■ Task prompt ■
Read the data below. Every line holding the string "have" must be copied.

■ Data provided ■
/-- Settles O7: `fetch_of_le` and `wordOfBytes_toNat`; past the last word the step is the fetch's fault. -/
theorem fetchIsBigEndian : Obligations.FetchIsBigEndian := by
  refine fun s => ⟨fun hle => ⟨_, State.fetch_of_le hle, wordOfBytes_toNat ..⟩, fun hgt => ?_⟩
  have hfetch := State.fetch_of_gt hgt
  exact ⟨hfetch, fun hrun => by rw [step_run hrun, hfetch]⟩

/-! ## The two stores -/

/-- `Fx55` leaves `V[j]` in the byte at `I + j` (42_index_and_memory.md R124). -/
theorem exec_stRegs_readByte {x : Nibble} (hm : Memory.wf s.mem = true) (h : exec (.stRegs x) s = .next t) {j : Nat}
    (hj : j ≤ x.toNat) : t.readByte (s.ireg.toNat + j) = s.reg (BitVec.ofNat 4 j) := by
  obtain ⟨hle, rfl⟩ := exec_next h
  have hlt : j < regCount x := Nat.lt_succ_of_le hj
  have hread := State.readByte_store hm (regsBelow s (regCount x)) (by simpa using hle) (s.ireg.toNat + j)
  rw [if_pos (by rw [regsBelow_length]; omega), Nat.add_sub_cancel_left, regsBelow_getD s hlt] at hread
  exact hread

/-- Settles O9: both bytes of the word are bytes `Fx55` stored, by `exec_stRegs_readByte`. -/
theorem fetchSeesStores : Obligations.FetchSeesStores := by
  intro s t u x j hm h hj hmem hpc
  have hI : s.ireg.toNat + regCount x ≤ 0x1000 := (exec_next h).1
  have hle : u.pc.toNat ≤ 0xFFE := by unfold regCount at hI; omega
  rw [State.fetch_of_le hle, State.readByte_congr hmem, State.readByte_congr hmem, hpc, Nat.add_assoc,
    exec_stRegs_readByte hm h (by omega), exec_stRegs_readByte hm h hj]

/-- Settles O19: `exec_wf`. -/
theorem execKeepsMemoryCanonical : Obligations.ExecKeepsMemoryCanonical := fun _ _ _ hm h => exec_wf h hm

/-- A byte that a store changes is one it stores to. -/
theorem State.mem_range_of_store_changed (hm : Memory.wf s.mem = true) {a c : Nat} {bs : List Byte}
    (ha : a + bs.length ≤ 0x1000) (hne : (s.store a bs).readByte c ≠ s.readByte c) : a ≤ c ∧ c < a + bs.length := by
  by_contra hc
  exact hne (by rw [State.readByte_store hm bs ha, if_neg hc])

/-- Settles O41: `exec_mem` for every instruction but the two stores, and those change only the bytes they store to. -/
theorem onlyStoresChangeMemory : Obligations.OnlyStoresChangeMemory := by
  intro i s t a hm h hne
  cases i with
  | ldB x =>
    obtain ⟨hle, rfl⟩ := exec_next h
    exact .inl ⟨x, rfl, State.mem_range_of_store_changed hm hle hne⟩
  | stRegs x =>
    obtain ⟨hle, rfl⟩ := exec_next h
    have hrange := State.mem_range_of_store_changed hm (by simpa using hle) hne
    rw [regsBelow_length] at hrange
    exact .inr ⟨x, rfl, hrange⟩
  | _ => exact absurd (State.readByte_congr (exec_mem h (fun _ => nofun) (fun _ => nofun)) a) hne

end Sys2Proof.Machine
end

section
/-!
PROOFS. The encoder and the decoder are inverse: with `encode_of_decode` above, the word of every instruction decodes to
that instruction, format by format (30_encoding.md R61 to R64).
-/
namespace Sys2Proof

■ Result ■
  have hfetch := State.fetch_of_gt hgt
  have hlt : j < regCount x := Nat.lt_succ_of_le hj
  have hread := State.readByte_store hm (regsBelow s (regCount x)) (by simpa using hle) (s.ireg.toNat + j)
  have hI : s.ireg.toNat + regCount x ≤ 0x1000 := (exec_next h).1
  have hle : u.pc.toNat ≤ 0xFFE := by unfold regCount at hI; omega
    have hrange := State.mem_range_of_store_changed hm (by simpa using hle) hne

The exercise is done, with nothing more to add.